DESCRIPTION OF THE TASK: Reproduce the data in its entirety, exactly as written.
** THE INPUT follows **
-- ==== Sys2Proof/WellFormed.lean ====
section
/-!
DEFINITION. Well-formed operations: the domain of the operands that the types do not already bound.
-/

namespace Sys2Proof

/-- The seven values `outcome` may take (R275, R276): the TSR flags `tx_ok`, `collided`, `aborted`, `no_carrier`,
`fifo_ur`, `cd_hbeat`, `ow_coll`. -/
def txOutcomes : List Byte := [0x01#8, 0x04#8, 0x08#8, 0x10#8, 0x20#8, 0x40#8, 0x80#8]

/-- `errs` of `Deliver`: only bits 1, 2 and 3 (`bad_crc`, `bad_falign`, `fifo_or`) may be set (R230). -/
def verdictOk (errs : Byte) : Bool := errs &&& 0xF1#8 == 0#8

/-- The largest `MEM_SIZE` of R8. -/
def maxMemSize : Nat := 32768

/-- The operands of an operation lie in the domain the spec gives them. -/
def Instr.wellFormed : Instr → Bool
  | .rx _ errs => verdictOk errs
  | .txdone outcome => txOutcomes.contains outcome
  | .hreset content => decide (content.length ≤ maxMemSize)
  | .rdCr _ => true
  | .wrCr _ => true
  | .rdP0Clda0 _ => true
  | .rdP0Clda1 _ => true
  | .rdP0Bnry _ => true
  | .rdP0Tsr _ => true
  | .rdP0Ncr _ => true
  | .rdP0Fifo _ => true
  | .rdP0Isr _ => true
  | .rdP0Crda0 _ => true
  | .rdP0Crda1 _ => true
  | .rdP0Id0 _ => true
  | .rdP0Id1 _ => true
  | .rdP0Rsr _ => true
  | .rdP0Cntr0 _ => true
  | .rdP0Cntr1 _ => true
  | .rdP0Cntr2 _ => true
  | .wrP0Pstart _ => true
  | .wrP0Pstop _ => true
  | .wrP0Bnry _ => true
  | .wrP0Tpsr _ => true
  | .wrP0Tbcr0 _ => true
  | .wrP0Tbcr1 _ => true
  | .wrP0Isr _ => true
  | .wrP0Rsar0 _ => true
  | .wrP0Rsar1 _ => true
  | .wrP0Rbcr0 _ => true
  | .wrP0Rbcr1 _ => true
  | .wrP0Rcr _ => true
  | .wrP0Tcr _ => true
  | .wrP0Dcr _ => true
  | .wrP0Imr _ => true
  | .rdP1Par0 _ => true
  | .rdP1Par1 _ => true
  | .rdP1Par2 _ => true
  | .rdP1Par3 _ => true
  | .rdP1Par4 _ => true
  | .rdP1Par5 _ => true
  | .wrP1Par0 _ => true
  | .wrP1Par1 _ => true
  | .wrP1Par2 _ => true
  | .wrP1Par3 _ => true
  | .wrP1Par4 _ => true
  | .wrP1Par5 _ => true
  | .rdP1Curr _ => true
  | .wrP1Curr _ => true
  | .rdP1Mar0 _ => true
  | .rdP1Mar1 _ => true
  | .rdP1Mar2 _ => true
  | .rdP1Mar3 _ => true
  | .rdP1Mar4 _ => true
  | .rdP1Mar5 _ => true
  | .rdP1Mar6 _ => true
  | .rdP1Mar7 _ => true
  | .wrP1Mar0 _ => true
  | .wrP1Mar1 _ => true
  | .wrP1Mar2 _ => true
  | .wrP1Mar3 _ => true
  | .wrP1Mar4 _ => true
  | .wrP1Mar5 _ => true
  | .wrP1Mar6 _ => true
  | .wrP1Mar7 _ => true
  | .rdP2Pstart _ => true
  | .rdP2Pstop _ => true
  | .rdP2Rnpp _ => true
  | .rdP2Tpsr _ => true
  | .rdP2Lnpp _ => true
  | .rdP2Acu _ => true
  | .rdP2Acl _ => true
  | .rdP2Off08 _ => true
  | .rdP2Off09 _ => true
  | .rdP2Off0A _ => true
  | .rdP2Off0B _ => true
  | .rdP2Rcr _ => true
  | .rdP2Tcr _ => true
  | .rdP2Dcr _ => true
  | .rdP2Imr _ => true
  | .wrP2Pstart _ => true
  | .wrP2Pstop _ => true
  | .wrP2Rnpp _ => true
  | .wrP2Tpsr _ => true
  | .wrP2Lnpp _ => true
  | .wrP2Acu _ => true
  | .wrP2Acl _ => true
  | .wrP2Off08 _ => true
  | .wrP2Off09 _ => true
  | .wrP2Off0A _ => true
  | .wrP2Off0B _ => true
  | .wrP2Rcr _ => true
  | .wrP2Tcr _ => true
  | .wrP2Dcr _ => true
  | .wrP2Imr _ => true
  | .rdP3Off01 _ => true
  | .rdP3Off02 _ => true
  | .rdP3Off03 _ => true
  | .rdP3Off04 _ => true
  | .rdP3Off05 _ => true
  | .rdP3Off06 _ => true
  | .rdP3Off07 _ => true
  | .rdP3Off08 _ => true
  | .rdP3Off09 _ => true
  | .rdP3Off0A _ => true
  | .rdP3Off0B _ => true
  | .rdP3Off0C _ => true
  | .rdP3Off0D _ => true
  | .rdP3Off0E _ => true
  | .rdP3Off0F _ => true
  | .wrP3Off01 _ => true
  | .wrP3Off02 _ => true
  | .wrP3Off03 _ => true
  | .wrP3Off04 _ => true
  | .wrP3Off05 _ => true
  | .wrP3Off06 _ => true
  | .wrP3Off07 _ => true
  | .wrP3Off08 _ => true
  | .wrP3Off09 _ => true
  | .wrP3Off0A _ => true
  | .wrP3Off0B _ => true
  | .wrP3Off0C _ => true
  | .wrP3Off0D _ => true
  | .wrP3Off0E _ => true
  | .wrP3Off0F _ => true
  | .drd _ => true
  | .dwr _ => true
  | .crStop _ => true
  | .crStart _ _ => true
  | .crXmit _ => true
  | .crRdmaRd _ _ => true
  | .crRdmaWr _ _ => true
  | .crRdmaSend _ _ => true
  | .crRdmaAbort _ _ _ => true
  | .crRdmaAbort0 _ _ => true
  | .crPage _ _ => true

end Sys2Proof
end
** End of THE INPUT **
FINISHED EXERCISE:
-- ==== Sys2Proof/WellFormed.lean ====
section
/-!
DEFINITION. Well-formed operations: the domain of the operands that the types do not already bound.
-/

namespace Sys2Proof

/-- The seven values `outcome` may take (R275, R276): the TSR flags `tx_ok`, `collided`, `aborted`, `no_carrier`,
`fifo_ur`, `cd_hbeat`, `ow_coll`. -/
def txOutcomes : List Byte := [0x01#8, 0x04#8, 0x08#8, 0x10#8, 0x20#8, 0x40#8, 0x80#8]

/-- `errs` of `Deliver`: only bits 1, 2 and 3 (`bad_crc`, `bad_falign`, `fifo_or`) may be set (R230). -/
def verdictOk (errs : Byte) : Bool := errs &&& 0xF1#8 == 0#8

/-- The largest `MEM_SIZE` of R8. -/
def maxMemSize : Nat := 32768

/-- The operands of an operation lie in the domain the spec gives them. -/
def Instr.wellFormed : Instr → Bool
  | .rx _ errs => verdictOk errs
  | .txdone outcome => txOutcomes.contains outcome
  | .hreset content => decide (content.length ≤ maxMemSize)
  | .rdCr _ => true
  | .wrCr _ => true
  | .rdP0Clda0 _ => true
  | .rdP0Clda1 _ => true
  | .rdP0Bnry _ => true
  | .rdP0Tsr _ => true
  | .rdP0Ncr _ => true
  | .rdP0Fifo _ => true
  | .rdP0Isr _ => true
  | .rdP0Crda0 _ => true
  | .rdP0Crda1 _ => true
  | .rdP0Id0 _ => true
  | .rdP0Id1 _ => true
  | .rdP0Rsr _ => true
  | .rdP0Cntr0 _ => true
  | .rdP0Cntr1 _ => true
  | .rdP0Cntr2 _ => true
  | .wrP0Pstart _ => true
  | .wrP0Pstop _ => true
  | .wrP0Bnry _ => true
  | .wrP0Tpsr _ => true
  | .wrP0Tbcr0 _ => true
  | .wrP0Tbcr1 _ => true
  | .wrP0Isr _ => true
  | .wrP0Rsar0 _ => true
  | .wrP0Rsar1 _ => true
  | .wrP0Rbcr0 _ => true
  | .wrP0Rbcr1 _ => true
  | .wrP0Rcr _ => true
  | .wrP0Tcr _ => true
  | .wrP0Dcr _ => true
  | .wrP0Imr _ => true
  | .rdP1Par0 _ => true
  | .rdP1Par1 _ => true
  | .rdP1Par2 _ => true
  | .rdP1Par3 _ => true
  | .rdP1Par4 _ => true
  | .rdP1Par5 _ => true
  | .wrP1Par0 _ => true
  | .wrP1Par1 _ => true
  | .wrP1Par2 _ => true
  | .wrP1Par3 _ => true
  | .wrP1Par4 _ => true
  | .wrP1Par5 _ => true
  | .rdP1Curr _ => true
  | .wrP1Curr _ => true
  | .rdP1Mar0 _ => true
  | .rdP1Mar1 _ => true
  | .rdP1Mar2 _ => true
  | .rdP1Mar3 _ => true
  | .rdP1Mar4 _ => true
  | .rdP1Mar5 _ => true
  | .rdP1Mar6 _ => true
  | .rdP1Mar7 _ => true
  | .wrP1Mar0 _ => true
  | .wrP1Mar1 _ => true
  | .wrP1Mar2 _ => true
  | .wrP1Mar3 _ => true
  | .wrP1Mar4 _ => true
  | .wrP1Mar5 _ => true
  | .wrP1Mar6 _ => true
  | .wrP1Mar7 _ => true
  | .rdP2Pstart _ => true
  | .rdP2Pstop _ => true
  | .rdP2Rnpp _ => true
  | .rdP2Tpsr _ => true
  | .rdP2Lnpp _ => true
  | .rdP2Acu _ => true
  | .rdP2Acl _ => true
  | .rdP2Off08 _ => true
  | .rdP2Off09 _ => true
  | .rdP2Off0A _ => true
  | .rdP2Off0B _ => true
  | .rdP2Rcr _ => true
  | .rdP2Tcr _ => true
  | .rdP2Dcr _ => true
  | .rdP2Imr _ => true
  | .wrP2Pstart _ => true
  | .wrP2Pstop _ => true
  | .wrP2Rnpp _ => true
  | .wrP2Tpsr _ => true
  | .wrP2Lnpp _ => true
  | .wrP2Acu _ => true
  | .wrP2Acl _ => true
  | .wrP2Off08 _ => true
  | .wrP2Off09 _ => true
  | .wrP2Off0A _ => true
  | .wrP2Off0B _ => true
  | .wrP2Rcr _ => true
  | .wrP2Tcr _ => true
  | .wrP2Dcr _ => true
  | .wrP2Imr _ => true
  | .rdP3Off01 _ => true
  | .rdP3Off02 _ => true
  | .rdP3Off03 _ => true
  | .rdP3Off04 _ => true
  | .rdP3Off05 _ => true
  | .rdP3Off06 _ => true
  | .rdP3Off07 _ => true
  | .rdP3Off08 _ => true
  | .rdP3Off09 _ => true
  | .rdP3Off0A _ => true
  | .rdP3Off0B _ => true
  | .rdP3Off0C _ => true
  | .rdP3Off0D _ => true
  | .rdP3Off0E _ => true
  | .rdP3Off0F _ => true
  | .wrP3Off01 _ => true
  | .wrP3Off02 _ => true
  | .wrP3Off03 _ => true
  | .wrP3Off04 _ => true
  | .wrP3Off05 _ => true
  | .wrP3Off06 _ => true
  | .wrP3Off07 _ => true
  | .wrP3Off08 _ => true
  | .wrP3Off09 _ => true
  | .wrP3Off0A _ => true
  | .wrP3Off0B _ => true
  | .wrP3Off0C _ => true
  | .wrP3Off0D _ => true
  | .wrP3Off0E _ => true
  | .wrP3Off0F _ => true
  | .drd _ => true
  | .dwr _ => true
  | .crStop _ => true
  | .crStart _ _ => true
  | .crXmit _ => true
  | .crRdmaRd _ _ => true
  | .crRdmaWr _ _ => true
  | .crRdmaSend _ _ => true
  | .crRdmaAbort _ _ _ => true
  | .crRdmaAbort0 _ _ => true
  | .crPage _ _ => true

end Sys2Proof
end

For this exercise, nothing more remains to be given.